PROCUREMENT OPTIMIZATION BLOG

The Personas of Procurement: Part 2

October 29, 2020

In last month’s blog installment, The Personas of Procurement: Part 1, we discussed how today’s procurement function has grown into a practice that delivers measurable and meaningful value for organizations. As we discussed last month, we’ve identified four personas that describe a company and how they influence the procurement roadmap. These personas are: The Blank Canvas, The Builder, The Optimizer and The Do-Over.

In this installment, I will highlight The Optimizer and The Do-Over personas. (To read our previous blog that covered The Blank Canvas and The Builder, click here).

The Optimizer

About the Persona

The Optimizer is perhaps the rarest of the four personas in that they are a maturing organization and have probably already gone through sourcing wave planning. They have a formal structure built around downstream procurement and have many structural processes in place already. This organization has consistently, quarter after quarter, proven that they can drive financial results and mitigate organization risk. They have cemented their seat at the table so-to-speak. While there are many organizations that will make it to this point, this is very challenging for most.

The goals of The Optimizer are far different than most because they have the basics down and are now looking to further raise the level of sophistication for business spend management. Their goal is not so much tactical as it is to support the organization in gaining competitive advantages through spend and de-risking transactions.

Optimizer Best Practice

The Optimizer is very proactive in their internal customer collaboration.

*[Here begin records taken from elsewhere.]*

-- ==== Sys2Proof/Machine/Split.lean ====
section
/-!
DEFINITION. Split layers (R262): which layers are split, the rule by which each product is split, and the share of this
module. A weight whose product is split is held and updated by ranges (R246).
-/
namespace Sys2Proof.Machine

open Sys2Proof

/-- How a product is split: members, this module's group rank, and the rule, 1 by columns or 2 by spans. -/
structure Split where
  s : Nat
  me : Nat
  rule : Nat
  deriving DecidableEq, Repr

/-- The split group with more than one member, and this module's rank in it (R259, R262). -/
def Topology.splitRanks (t : Topology) : Option (List Nat × Nat) :=
  if t.splitGroup = 0xFFFF then none
  else match t.group t.splitGroup with
    | none => none
    | some rs => if rs.length > 1 then some (rs, rs.idxOf t.myRank) else none

/-- Do the BF16 master copies of a layer's weights together exceed SPLIT_MIN (R262)? -/
def Program.bigLayer (p : Program) (splitMin l : Nat) : Bool :=
  decide (((p.owned l).map p.hostBytes).foldl (· + ·) 0 > splitMin)

/-- The split of a product with reduction extent K and N columns (R262). -/
def State.splitOf (s : State) (p : Program) (o : OpRec) (k n : Nat) : Option Split :=
  match s.fabric.topo with
  | none => none
  | some t =>
    match t.splitRanks with
    | none => none
    | some (rs, me) =>
      if !(o.opcode == 1 || o.opcode == 2) || !p.bigLayer t.splitMin o.layer then none
      else if n % (32 * rs.length) = 0 then some ⟨rs.length, me, 1⟩
      else if k > 1024 then some ⟨rs.length, me, 2⟩
      else none

/-- A member's columns under rule 1: first and number. -/
def Split.cols (x : Split) (me n : Nat) : Nat × Nat := (me * n / x.s, n / x.s)

/-- A member's range of K under rule 2: first and number (R262). -/
def Split.range (x : Split) (me k : Nat) : Nat × Nat :=
  let spans := ceilDiv k 1024
  let h := ceilDiv spans x.s
  let lo := min k (me * h * 1024)
  let hi := min k (min ((me + 1) * h) spans * 1024)
  (lo, hi - lo)

/-- The share of a product that this module forms (R262). -/
def Split.part (x : Split) (r : Rows) : Part' :=
  if x.rule = 1 then let c := x.cols x.me r.n; ⟨(List.range c.2).map (c.1 + ·), 0, r.k, true⟩
  else let g := x.range x.me r.k; ⟨List.range r.n, g.1, g.2, false⟩

/-- The share of the derived products: own columns of dY under rule 1, own rows of dB under rule 2. -/
def Split.bwd (x : Split) (r : Rows) : BwdPart :=
  if x.rule = 1 then let c := x.cols x.me r.n; ⟨c.1, c.2, 0, r.k⟩
  else let g := x.range x.me r.k; ⟨0, r.n, g.1, g.2⟩

/-- The split of the product that reads a weight as its B operand, the first such record deciding. -/
def State.weightSplit (s : State) (p : Program) (d : Desc) (shape : List Nat) : Option Split :=
  let k := shape.getD (d.rank - 2) 1
  match p.ops.find? fun o => (o.opcode == 1 || o.opcode == 2) && o.ins.getLast? == some d.id with
  | some o => s.splitOf p o k (lastExt shape)
  | none => none

/-- Does this module hold element (row, column) of a weight? -/
def ownsElem (x : Option Split) (k n row col : Nat) : Bool :=
  match x with
  | none => true
  | some x =>
    if x.rule = 1 then let c := x.cols x.me n; decide (c.1 ≤ col) && decide (col < c.1 + c.2)
    else let g := x.range x.me k; decide (g.1 ≤ row % k) && decide (row % k < g.1 + g.2)

end Sys2Proof.Machine
end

Their instinct is to help internal customers, knowing from experience that this will prove successful both in short and long term. These are actions of a well-oiled procurement machine – a mature system within the organization. Optimizers take action by aligning to executive company goals and are not afraid to run towards technological innovation if it means more support and potential enhancement for their current processes and policies.

The Do-Over

About the Persona

The Do-Over can be an unfortunate persona to embody. There are companies that have gone through a procurement optimization phase or transformation before and, for a myriad of potential reasons, they have been burned. These organizations built what they felt at the time was a meaningful procurement operation that could handle the capacity and complexities necessary in order to achieve financial enhancement. However, for many reasons, they didn’t utilize what they had created efficiently and/or effectively. They didn’t achieve the return they had hoped for and didn’t see the value they originally envisioned. This causes them apprehension when it comes to taking further steps but at the same time, they’re very interested in rewriting history.

The goals of The Do-Over involve achieving value by reining in spend under management. While they previously built a solid infrastructure, they didn’t optimize their processes and procedures to achieve these goals the first go-around. They desire to get all of the users to adopt and embrace the behavioral change in order to drive success of the program. They also ideally wish to move from only some spend under management to ALL spend under management – move from tactical to being more strategic.

Do-Over Best Practices

You’ve probably heard the saying “measure twice, cut once.” The Do-Over embodies that mentality due to their past. They are extremely methodical with their diligence evaluating new ways forward. Their past has made them extremely effective planners who are constantly double and triple checking their work as they go. In order to mitigate internal fatigue, they are firm believers in crawl, walk, run when adopting a new program or infrastructure. This allows them to not only see the value, but to then demonstrate that value back to enterprise confirming they’re getting it right this time around.  

No matter where you are at in your journey, I hope that you can identify with one of these personas easily – The Blank Canvas, The Builder, The Optimizer or The Do-Over. No matter the size of your organization, there is no “wrong” place to be at the moment. However, creating awareness around your current circumstances and where you are can help you in saving time and resources when planning where you wish to go in the future.